DR SECKIN: This is where the treatment of endometriosis lies because if people do not get excision surgery, their likelihood of coming back for another surgery is very, very high. It's like treating an iceberg. You don't want to treat the tip, you want to get the diseased portion out and many women do exceptionally well.
DR PAM: I have a question for you. So, if a woman has endometriosis that's untreated and she's been having the killer cramps and then she gets pregnant, does that affect the ultimate endometriosis experience?
DR SECKIN: Well, it is a very good question. So, pregnancy, basically, suppresses endometriosis symptoms, but it's not a treatment. After the baby is born, the symptoms immediately come back. It's important to know that and to make sure infertility is not cause directly by endometriosis, but endometriosis is associated with infertility because many patients who are having difficulty getting pregnant, many of them, more than 50%, have endometriosis. But, with today's technology or other ways, this can be bypassed. However, pregnancy does not treat endometriosis. Many endometriosis patients do not get many pregnancies. They get one, if they're lucky and maybe two. That's it. They don't get four pregnancies. So, it is one of the main reasons of infertility.

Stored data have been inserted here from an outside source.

-- ==== Sys2Proof/Laws/Line.lean ====
section
/-!
SUPPORT. What each line procedure can do, said once: the events it adds, the level it leaves, the environment after it.
-/
namespace Sys2Proof.Machine

/-! ### One slot -/

@[simp] theorem writeBit_dqLow (c : Config) (b : Bool) (l : Line) : (writeBit c b l).dqLow = false := by
  cases b <;> rfl

@[simp] theorem writeBit_env (c : Config) (b : Bool) (l : Line) : (writeBit c b l).env = l.env.afterWrite c b := by
  cases b <;> rfl

@[simp] theorem writeBit_draws (c : Config) (b : Bool) (l : Line) : (writeBit c b l).draws = l.draws := by
  cases b <;> rfl

/-- A write slot adds its events and nothing else (30_encoding.md R101). -/
@[simp] theorem writeBit_trace (c : Config) (b : Bool) (l : Line) :
    (writeBit c b l).trace = writeSlotEvents c b ++ l.trace := by
  cases b <;> rfl

@[simp] theorem readBit_dqLow (c : Config) (l : Line) : (readBit c l).2.dqLow = false := rfl

@[simp] theorem readBit_env (c : Config) (l : Line) : (readBit c l).2.env = l.env.afterSample .readSlot := rfl

/-- A read slot adds its events, the sample among them (R101). -/
@[simp] theorem readBit_trace (c : Config) (l : Line) :
    (readBit c l).2.trace = readSlotEvents c (readBit c l).1 ++ l.trace := rfl

/-- The bit read is what the environment answers: the line is released at the sample (20_memory.md R70). -/
theorem readBit_level (c : Config) (l : Line) :
    (readBit c l).1 = l.env.answer .readSlot (Config.lineOracle (.rel c.tRds :: .low c.tRdl :: l.trace) l.draws) := by
  simp [readBit, lineSample, sampleLevel]

@[simp] theorem busReset_dqLow (c : Config) (l : Line) : (busReset c l).2.dqLow = false := by
  unfold busReset
  dsimp only
  split <;> rfl

@[simp] theorem busReset_env (c : Config) (l : Line) : (busReset c l).2.env = l.env.afterSample .presence := by
  unfold busReset
  dsimp only
  split <;> rfl

/-- A reset pulse adds its events; the last wait is there exactly if there was presence (R100). -/
@[simp] theorem busReset_trace (c : Config) (l : Line) :
    (busReset c l).2.trace = resetEvents c (!(busReset c l).1) ++ l.trace := by
  unfold busReset resetEvents
  dsimp only
  split <;> rename_i h <;> (simp only [lineSample] at h; simp [lineSample, h])

/-- Presence is a low answer to the presence sample. -/
theorem busReset_presence (c : Config) (l : Line) :
    (busReset c l).1 = !l.env.answer .presence (Config.lineOracle (.rel c.tPds :: .low c.tRstl :: l.trace) l.draws) := by
  unfold busReset
  dsimp only
  split <;> rename_i h <;> (simp [lineSample, sampleLevel] at h; simp [h])

/-! ### Byte frames -/

/-- The line after write slots carrying the bits `ks` of `v`. -/
theorem foldl_writeBit_trace (c : Config) (v : Byte) (ks : List Nat) (l : Line) :
    (ks.foldl (fun l k => writeBit c (v.getLsbD k) l) l).trace =
      (ks.reverse.flatMap fun k => writeSlotEvents c (v.getLsbD k)) ++ l.trace := by
  induction ks generalizing l with
  | nil => rfl
  | cons k ks ih => simp [ih, List.append_assoc]

@[simp] theorem writeByte_trace (c : Config) (v : Byte) (l : Line) :
    (writeByte c v l).trace = byteFrameEvents c v ++ l.trace := foldl_writeBit_trace c v frameBits l

@[simp] theorem writeByte_dqLow (c : Config) (v : Byte) (l : Line) : (writeByte c v l).dqLow = false := by
  simp [writeByte, frameBits]

@[simp] theorem writeByte_env (c : Config) (v : Byte) (l : Line) :
    (writeByte c v l).env = frameBits.foldl (fun e k => e.afterWrite c (v.getLsbD k)) l.env := by
  simp [writeByte, frameBits]

@[simp] theorem writeByte_draws (c : Config) (v : Byte) (l : Line) : (writeByte c v l).draws = l.draws := by
  simp [writeByte, frameBits]

/-- The frames of several bytes, one after another. -/
theorem foldl_writeByte_trace (c : Config) (vs : List Byte) (l : Line) :
    (vs.foldl (fun l v => writeByte c v l) l).trace = vs.reverse.flatMap (byteFrameEvents c) ++ l.trace := by
  induction vs generalizing l with
  | nil => rfl
  | cons v vs ih => simp [ih, List.append_assoc]

theorem foldl_writeByte_dqLow (c : Config) (vs : List Byte) (l : Line) (h : l.dqLow = false) :
    (vs.foldl (fun l v => writeByte c v l) l).dqLow = false := by
  induction vs generalizing l with
  | nil => exact h
  | cons v vs ih => exact ih _ (by simp)

@[simp] theorem writeIdent_trace (c : Config) (buf : Ident) (l : Line) :
    (writeIdent c buf l).trace = buf.toList.reverse.flatMap (byteFrameEvents c) ++ l.trace :=
  foldl_writeByte_trace c _ l

theorem writeIdent_dqLow (c : Config) (buf : Ident) (l : Line) (h : l.dqLow = false) :
    (writeIdent c buf l).dqLow = false := foldl_writeByte_dqLow c _ l h

/-- Read slots for the bits `ks` of a byte: the bits outside `ks` stay, the events are those of the bits read, in order. -/
theorem readBits_spec (c : Config) (ks : List Nat) (hk : ∀ k ∈ ks, k < 8) (hn : ks.Nodup) (v : Byte) (l : Line) :
    (∀ j, j ∉ ks → (readBits c ks v l).1.getLsbD j = v.getLsbD j) ∧
    (readBits c ks v l).2.trace =
      (ks.reverse.flatMap fun k => readSlotEvents c ((readBits c ks v l).1.getLsbD k)) ++ l.trace := by
  induction ks generalizing v l with
  | nil => exact ⟨fun _ _ => rfl, rfl⟩
  | cons k ks ih =>
    have hk8 : k < 8 := hk k (by simp)
    obtain ⟨hkn, hn'⟩ := List.nodup_cons.mp hn
    obtain ⟨h1, h2⟩ := ih (fun j hj => hk j (by simp [hj])) hn' (setBit v k (readBit c l).1) (readBit c l).2
    simp only [readBits]
    refine ⟨fun j hj => ?_, ?_⟩
    · rw [h1 j (by simp_all), getLsbD_setBit _ _ _ _ hk8]
      have : j ≠ k := by simp_all
      simp [this]
    · rw [h2, List.reverse_cons, List.flatMap_append]
      simp [h1 k hkn, getLsbD_setBit _ _ _ _ hk8, List.append_assoc]

theorem readBits_dqLow (c : Config) (ks : List Nat) (v : Byte) (l : Line) (h : l.dqLow = false) :
    (readBits c ks v l).2.dqLow = false := by
  induction ks generalizing v l with
  | nil => exact h
  | cons k ks ih => exact ih _ _ (by simp)

/-- The sample of the `k`-th slot of `ReadByte` is bit `k` of its result (41_byte_framing.md R131). -/
theorem readByte_trace (c : Config) (l : Line) :
    (readByte c l).2.trace =
      (frameBits.reverse.flatMap fun k => readSlotEvents c ((readByte c l).1.getLsbD k)) ++ l.trace :=
  (readBits_spec c frameBits (by decide) (by decide) 0x00 l).2

@[simp] theorem readByte_dqLow (c : Config) (l : Line) : (readByte c l).2.dqLow = false := by
  unfold readByte frameBits
  exact readBits_dqLow c [1, 2, 3, 4, 5, 6, 7] _ _ (by simp)

/-- The level after a read slot is the released line. -/
theorem readSlotEvents_length (c : Config) (b : Bool) : (readSlotEvents c b).length = 4 := rfl

theorem writeSlotEvents_length (c : Config) (b : Bool) : (writeSlotEvents c b).length = 2 := by cases b <;> rfl

end Sys2Proof.Machine
end

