-- ==== Sys2Proof/Tests/Slice0.lean ====
section
/-!
SUPPORT. Tests: the checks of WellFormed, decoding, single steps with expected values from spec/95_test_vectors.md (the
vector's name stands in each docstring), and for every statement with hypotheses states and operands that meet them.
-/
namespace Sys2Proof.Tests
open Sys2Proof.Machine
set_option Elab.async false

/-! ### Helpers -/

/-- The nominal configuration with the two open parameters given, so that whole states can be compared. -/
def build : Config := { Config.nominal with owtBase := 0x4000, tTick := 1000 }

/-- The reset state of that build. -/
def base : State := State.resetWith build

/-- The state of an outcome; the second case does not arise in a test. -/
def after : Host.Outcome State Fault Refusal → State
  | .next t => t
  | _ => base

/-- The state a command leaves. -/
def run (i : Instr) (s : State) : State := after (exec i s)

/-- A device that has not seen a reset pulse yet. -/
def device (rom : Ident) (alarm : Bool := false) : Device := ⟨rom, alarm, .idle⟩

/-- The reset state on a line with these devices. -/
def bus (ds : List Device) : State :=
  { base with line := { Line.reset with env := .reference ⟨ds, false, true⟩ } }

/-- The reset state on a line stuck low. -/
def stuck : State := { base with line := { Line.reset with env := .reference ⟨[], true, true⟩ } }

/-- The reset state on a line whose next samples are given. -/
def answering (bs : List Bool) : State := { base with line := { Line.reset with env := .scripted bs } }

/-- The reset state with one input to come. -/
def awaiting (x : Input) : State := { base with inputs := [x] }

/-- The reset state with the tick group `TIE`, `TF`, `TPEND`, `TICK`, `SNAP`, `SEC` and a window. -/
def ticking (w : Nat) (t : TickState) : State :=
  { State.resetWith { build with tickWindow := w } with ticks := t }

/-- The identities A, B and C of the vectors. -/
def romA : Ident := #v[0x28, 0x01, 0, 0, 0, 0, 0, 0x29]
def romB : Ident := #v[0x28, 0x02, 0, 0, 0, 0, 0, 0x70]
def romC : Ident := #v[0x10, 0x03, 0, 0, 0, 0, 0, 0xA2]

/-- A cursor as `SRCH_START` leaves it. -/
def started (s : State) : State := { s with fork := 65 }

/-! ### WellFormed: each check refuses an ill-formed term -/

theorem test_fam_too_wide : (⟨16, 0⟩ : CmdFields).fits = false := by decide
theorem test_fn_too_wide : (⟨1, 16⟩ : CmdFields).wellFormed = false := by decide
theorem test_fam_zero : (⟨0, 0⟩ : CmdFields).famDefined = false := by decide
theorem test_fam_six : (⟨6, 0⟩ : CmdFields).wellFormed = false := by decide
theorem test_fn_past_bus_family : (⟨1, 8⟩ : CmdFields).fnDefined = false := by decide
theorem test_fn_past_crc_family : (⟨2, 2⟩ : CmdFields).wellFormed = false := by decide
theorem test_discovery_upper_bits : (⟨3, 4⟩ : CmdFields).wellFormed = false := by decide
theorem test_fn_past_tick_family : (⟨4, 1⟩ : CmdFields).wellFormed = false := by decide
theorem test_fn_past_flags_family : (⟨5, 2⟩ : CmdFields).wellFormed = false := by decide
theorem test_good_fields : (⟨1, 7⟩ : CmdFields).wellFormed = true := by decide

/-! ### Decoding: every word of the opcode table written out, `fam` in bits 7:4 and `fn` in bits 3:0 -/

theorem test_decode_busReset : decode 0b00010000 = .ok .busReset := rfl
theorem test_decode_writeBit : decode 0b00010001 = .ok .writeBit := rfl
theorem test_decode_readBit : decode 0b00010010 = .ok .readBit := rfl
theorem test_decode_writeByte : decode 0b00010011 = .ok .writeByte := rfl
theorem test_decode_readByte : decode 0b00010100 = .ok .readByte := rfl
theorem test_decode_matchId : decode 0b00010101 = .ok .matchId := rfl
theorem test_decode_spuOn : decode 0b00010110 = .ok .spuOn := rfl
theorem test_decode_spuOff : decode 0b00010111 = .ok .spuOff := rfl
theorem test_decode_crcStep : decode 0b00100000 = .ok .crcStep := rfl
theorem test_decode_crcId : decode 0b00100001 = .ok .crcId := rfl
theorem test_decode_srchStart : decode 0b00110000 = .ok .srchStart := rfl
theorem test_decode_srchStartA : decode 0b00110001 = .ok .srchStartA := rfl
theorem test_decode_srchPass : decode 0b00110010 = .ok .srchPass := rfl
theorem test_decode_srchPassA : decode 0b00110011 = .ok .srchPassA := rfl
theorem test_decode_sync : decode 0b01000000 = .ok .sync := rfl
theorem test_decode_setRdy : decode 0b01010000 = .ok .setRdy := rfl
theorem test_decode_clrErr : decode 0b01010001 = .ok .clrErr := rfl

/-- E2: the values next to each family are rejected by name. -/
theorem test_decode_rejects : decode 0x18 = .error (.illegalOpcode 0x18) ∧ decode 0x22 = .error (.illegalOpcode 0x22) ∧
    decode 0x34 = .error (.illegalOpcode 0x34) ∧ decode 0x41 = .error (.illegalOpcode 0x41) ∧
    decode 0x52 = .error (.illegalOpcode 0x52) ∧ decode 0xFF = .error (.illegalOpcode 0xFF) := ⟨rfl, rfl, rfl, rfl, rfl, rfl⟩

theorem test_decode_no_byte : decodeBytes [] = .error .noByte := rfl
theorem test_table_word : decodeTableWord 8 0x32 = some .srchPass := by decide
theorem test_table_word_illegal : decodeTableWord 8 0x00 = none := by decide

/-- The next step from a placed word is the host's write of it. -/
theorem test_fetch_word : (after (step (State.reset.withFetchWord 8 0x16))).spu = true ∧
    (after (step (State.reset.withFetchWord 8 0x16))).cmd = 0x16 := by decide

/-! ### Bus transport -/

/-- B1. -/
theorem test_busReset_presence : (run .busReset (bus [device romA])).res = 0x00 ∧
    (run .busReset (bus [device romA])).line.trace = [.rel 410, .smp false, .rel 70, .low 480] := by decide +kernel

/-- B2. -/
theorem test_busReset_no_device : (run .busReset (bus [])).res = 0x01 ∧ (run .busReset (bus [])).flags = 0x08 ∧
    (run .busReset (bus [])).line.trace = [.smp true, .rel 70, .low 480] := by decide +kernel

/-- B7: only bit 0 counts. -/
theorem test_writeBit_zero : (run .writeBit { bus [] with data := 0xFE }).line.trace = [.rel 10, .low 60] := by
  decide +kernel

/-- B5. -/
theorem test_writeBit_one : (run .writeBit { bus [] with data := 0x01 }).line.trace = [.rel 64, .low 6] := by
  decide +kernel

/-- B8. -/
theorem test_readBit_high : (run .readBit (bus [])).data = 0x01 ∧
    (run .readBit (bus [])).line.trace = [.rel 55, .smp true, .rel 9, .low 6] := by decide +kernel

/-- B9: all eight bits are overwritten. -/
theorem test_readBit_low : (run .readBit { stuck with data := 0xFF }).data = 0x00 := by decide +kernel

/-- B10: 0xCC is the bits 0,0,1,1,0,0,1,1. -/
theorem test_writeByte_low_bit_first : (run .writeByte { bus [] with data := 0xCC }).line.trace =
    [.rel 64, .low 6, .rel 64, .low 6, .rel 10, .low 60, .rel 10, .low 60,
     .rel 64, .low 6, .rel 64, .low 6, .rel 10, .low 60, .rel 10, .low 60] := by decide +kernel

DR PAM: Okay. Now, a quick one. So, at what age, on average, does endometriosis actually start showing up in women? Is it the teen years? Is it the young adult years? When is it?
DR SECKIN: Seventy to eighty percent of the time, the symptoms of endometriosis starts during the first period years—that's menarche. Around 11 an 13.
DR PAM: I see. Okay.
DR SECKIN: If you asked four endometriosis patients, "When did your pain start?" It started from the "get go" they say, three out of four.
DR PAM: I see. I see. Oh, my gosh. This has been absolutely fabulous. So, now you understand A to Z about endometriosis. Don't be sitting there in pain with your killer cramps, for crying out loud. You've got to get in with your gynecologist. Have a conversation and a full diagnosis.